Didn't run tests yet but seems to be working. It handles missing functions, and reduces module_hook() calls from 783 to 58 on a completely empty front page. This will be an exponentially bigger saving the more hooks are called, and the more modules installed on a site.

I removed some reset calls from module_implements() in module_load_all() - since nothing seems to break if I do that, there were no supporting comments and it removes three cases where the variable would be set on every page load (those update queries would cancel out the caching, and we don't want a soft and hard cache clear if at all possible). We'll find out if "nothing" really is nothing when the test bot runs.

I don't think this is too far off, so marking CNR for the bot, and for early-ish reviews.

webgrind screenshots attached, I'm getting bugs with screenshots and percentages for some reason, so measurements are in milliseconds. Looks like about 35ms saving - again this is on a very light page, add a few nodes, comments, or additional modules and the number of calls to module_implements() and module_hook() could increase by a factor of 10 or more.

catch’s picture

Title: Allow info-type hooks to move to an .inc file, optimize module_invoke_all() » Cache module_implements() and allow for optional includes for hooks

Status: Needs review » Needs work

The last submitted patch failed testing.

catch’s picture

Status: Needs work » Needs review
FileSize
3.38 KB

What about this one?

catch’s picture

This time we also rebuild the cache from scratch when a missing hook is found - this mean if a hook implementation changes from one to another, we ought to find the new implementation as well as not getting fatal errors from the old one. Completely new hook implementations won't be found until the variable is reset though - I've added that to update.php.

Status: Needs review » Needs work

The last submitted patch failed testing.

catch’s picture

Status: Needs work » Needs review
FileSize
3.74 KB

Moved some more logic around to save checking hooks twice if they're not cached.

Status: Needs review » Needs work

The last submitted patch failed testing.

catch’s picture

Status: Needs work » Needs review
FileSize
3.74 KB

Less broken version.

Anonymous’s picture

the patch at #46 looks fine to me.

ran some benchmarks with all modules enabled, three nodes with two comments each, hitting the front page.

didn't see any improvement with the patch, but i guess that's to be expected. we're loading the same amount of code.

think we'll need this all in one go to test out what gains we can get.

pwolanin’s picture

It doesn't look to me like there is a ever a variable_set() once you generate a list of valid hooks.

catch’s picture

Well it does variable_set() every time there's new hooks. The last time there's new hooks would presumably be the first time the hook cache is complete no?

pwolanin’s picture

ah, ok - missed that. I was looking for the variable_set() inside module_implements().

dropcube’s picture

subscribing

moshe weitzman’s picture

Interesting.

How many variable_set() calls are we expecting per page? This can be an expensive function on a mature site since it leads to a rebuild of all (crufty) variables with its many unserialize() calls. You might say that a site should keep its variables table clean but thats pretty hard and infrequent in practice.

catch’s picture

Hmm, both pwolanin's and moshe_work's comment suggest my code comments are crappy. Here's a summary of what the patch is doing, if I need to add some of this as phpdoc, I guess the header of module_implements_write_cache()?

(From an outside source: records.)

theorem commutesWithInput_ldVxK (hg : ∀ c, (g c).keys = c.keys) (x : Reg) : CommutesWithInput g (.ldVxK x) :=
  fun s => by
    simp only [exec, execLdVxK, State.lowestKey, s.keyDown_mapInput hg]
    cases (List.range Config.numKeys).find? s.keyDown with
    | none => rfl
    | some k => cases h : s.params.fx0aWritesKey <;> simp only [State.mapInput, h] <;> rfl

theorem commutesWithInput_rnd (hg : ∀ c, (g c).rand = c.rand) (x : Reg) (nn : Byte) :
    CommutesWithInput g (.rnd x nn) := fun s => by
  simp only [exec, execRnd, State.mapInput, hg]
  rfl

/-- Only EX9E, EXA1 and FX0A read the keys, and only CXNN the random byte. -/
theorem commutesWithInput (i : Instr)
    (hkeys : (∀ x, i ≠ .skp x ∧ i ≠ .sknp x ∧ i ≠ .ldVxK x) ∨ ∀ c, (g c).keys = c.keys)
    (hrand : (∀ x nn, i ≠ .rnd x nn) ∨ ∀ c, (g c).rand = c.rand) : CommutesWithInput g i := by
  cases i with
  | skp x =>
    have hg := hkeys.resolve_left fun h => (h x).1 rfl
    exact fun s => congrArg Host.Outcome.next (s.skipOnKey_mapInput hg _ _)
  | sknp x =>
    have hg := hkeys.resolve_left fun h => (h x).2.1 rfl
    exact fun s => congrArg Host.Outcome.next (s.skipOnKey_mapInput hg _ _)
  | ldVxK x => exact commutesWithInput_ldVxK (hkeys.resolve_left fun h => (h x).2.2 rfl) x
  | rnd x nn => exact commutesWithInput_rnd (hrand.resolve_left fun h => h x nn rfl) x nn
  | ret => exact commutesWithInput_ret g
  | call nnn => exact commutesWithInput_call g nnn
  | addReg _ _ | subReg _ _ | shr _ _ | subnReg _ _ | shl _ _ =>
    exact commutesWithInput_of_writeResultAndFlag g (fun _ => rfl) (fun _ => rfl)
  | drw _ _ _ | drwExt _ _ | ldB _ | storeRegs _ | loadRegs _ =>
    exact fun s => congrArg Host.Outcome.next (guardRange_mapInput s g rfl)
  | cls | scd _ | togi | scr | scl | exitReq | low | high | sys _ | jp _ | seImm _ _ | sneImm _ _ | seReg _ _
  | ldImm _ _ | addImm _ _ | ldReg _ _ | orReg _ _ | andReg _ _ | xorReg _ _ | sneReg _ _ | ldI _ | jpV0 _ | ldVxDt _
  | ldDtVx _ | ldStVx _ | addI _ | ldF _ | ldHF _ => exact fun _ => rfl

end

end Sys2Proof.Machine

namespace Sys2Proof.Proofs.Cycle

open Sys2Proof Sys2Proof.Machine Sys2Proof.Claims

/-- Settles O8: a next state is the halt of `execHalt` or one with the table's `PC`. -/
theorem nextPcFollowsTable : Obligations.NextPcFollowsTable := fun _ _ _ _ => exec_pc

/-- Settles O9: what a halt depends on (`PC`, `PLEN`, memory, `V`, `I` and `SP`) is not changed by a halting cycle. -/
theorem haltKeepsOnlyTickAndRepeats : Obligations.HaltKeepsOnlyTickAndRepeats := by
  refine ⟨fun s t r h hr => ?_, fun s o => congrArg runCycle (beginCycle_withOut s o)⟩
  obtain ⟨hhalt, rfl⟩ := cycleHalt_of_step s h hr
  have hagain : cycleHalt ((beginCycle s).raiseHalt r) = some r := by simpa using hhalt
  exact ⟨by rw [beginCycle_eq]; rfl, _, step_of_cycleHalt _ hagain, rfl, by simp⟩

/-- Settles O11: a completed cycle's status is EXIT_REQUEST or CONTINUE by its instruction, and 00FD never halts. -/
theorem statusTellsWhatTheCycleDid : Obligations.StatusTellsWhatTheCycleDid := by
  intro s t h
  cases StepOutcome.of_step s h with
  | halts halt =>
    refine ⟨⟨nofun, fun hinstr => ?_⟩, nofun, nofun⟩
    rw [cycleHalt_of_cycleInstr s hinstr] at halt
    cases halt
  | @completes i _ _ instr ran done =>
    by_cases hi : i = .exitReq
    · subst hi
      obtain rfl := Host.Outcome.next.inj (exec_exitReq.symm.trans ran)
      exact ⟨iff_of_true rfl instr, fun _ => by rw [beginCycle_pc], nofun⟩
    · have hout : t.out = .cont := (done.out hi).trans (beginCycle_out s)
      have hinstr : cycleInstr s ≠ some .exitReq := fun h => hi (Option.some.inj (instr.symm.trans h))
      exact ⟨iff_of_false (by simp [hout]) hinstr, by simp [hout], fun _ => ⟨i, instr, hi⟩⟩

/-- Settles O12: an instruction that does not read an input commutes with changing it. -/
theorem onlyNamedInstructionsReadInputs : Obligations.OnlyNamedInstructionsReadInputs := by
  refine ⟨fun s t h => ?_, fun i s t => exec_input,
    fun i s k hi => commutesWithInput (g := fun c => { c with keys := k }) i (.inl hi) (.inr fun _ => rfl) s,
    fun i s b hi => commutesWithInput (g := fun c => { c with rand := b }) i (.inr fun _ => rfl) (.inl hi) s⟩
  cases StepOutcome.of_step s h with
  | halts => exact beginCycle_input s
  | completes _ _ _ done => exact done.input.trans (beginCycle_input s)

/-- Settles O19: a halt keeps the tick's timers, and a completed instruction keeps `PH`. -/
theorem tickPrecedesInstruction : Obligations.TickPrecedesInstruction := by
  intro s t h
  cases StepOutcome.of_step s h with
  | halts => exact ⟨beginCycle_ph s, fun _ => beginCycle_dt s, fun _ => beginCycle_st s⟩
  | completes _ instr _ done =>
    rw [instr]
    exact ⟨done.ph.trans (beginCycle_ph s),
      fun hx => (done.dt fun x hi => hx x (congrArg some hi)).trans (beginCycle_dt s),
      fun hx => (done.st fun x hi => hx x (congrArg some hi)).trans (beginCycle_st s)⟩

/-- Settles O7: the check comes before the fetch, and no other halt gives its reason. -/
theorem endOfProgramHaltsBeforeFetch : Obligations.EndOfProgramHaltsBeforeFetch := by
  refine fun s => ⟨fun hpc => ?_, fun hpc t h hr => ?_⟩
  · have hend : atEndOfProgram s = true := decide_eq_true hpc
    exact step_of_cycleHalt s (by rw [cycleHalt, cycleInstr_of_atEnd s hend]; exact if_pos hend)
  · exact cycleHalt_ne_endOfProgram s ((atEndOfProgram_eq_false_iff s).mpr hpc) (cycleHalt_of_step s h hr).1

end Sys2Proof.Proofs.Cycle
end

In the first call to module_implements(), get the array of $hook[$module] from $conf. This starts off the $implements static variable with whatever's in there. Each time module_implements() is called, if we find any $hook that wasn't there before, we add that to $implements.

Then in drupal_page_footer(), we compare the value of $conf['module_implements'] - which is still the same as it was at the beginning of the request, with the &drupal_static('module_implements') static variable we built up during the request.

If, and only if, there are hooks found during the page request which weren't previously cached (array_diff_key() in module_implements_write_cache()), we do a single variable_set() with the expanded array of hooks. This process is only additive - and once it's initially set up, I reckon the only places likely to cause a variable_set() are administrative or CUD pages which have more rarely called hooks. hook_foo_delete() hook_foo_update(), hook_form_FORM_ID_alter() - but again, once these have been found once, we don't see a write again until both the cache has been cleared AND that specific operation is formed.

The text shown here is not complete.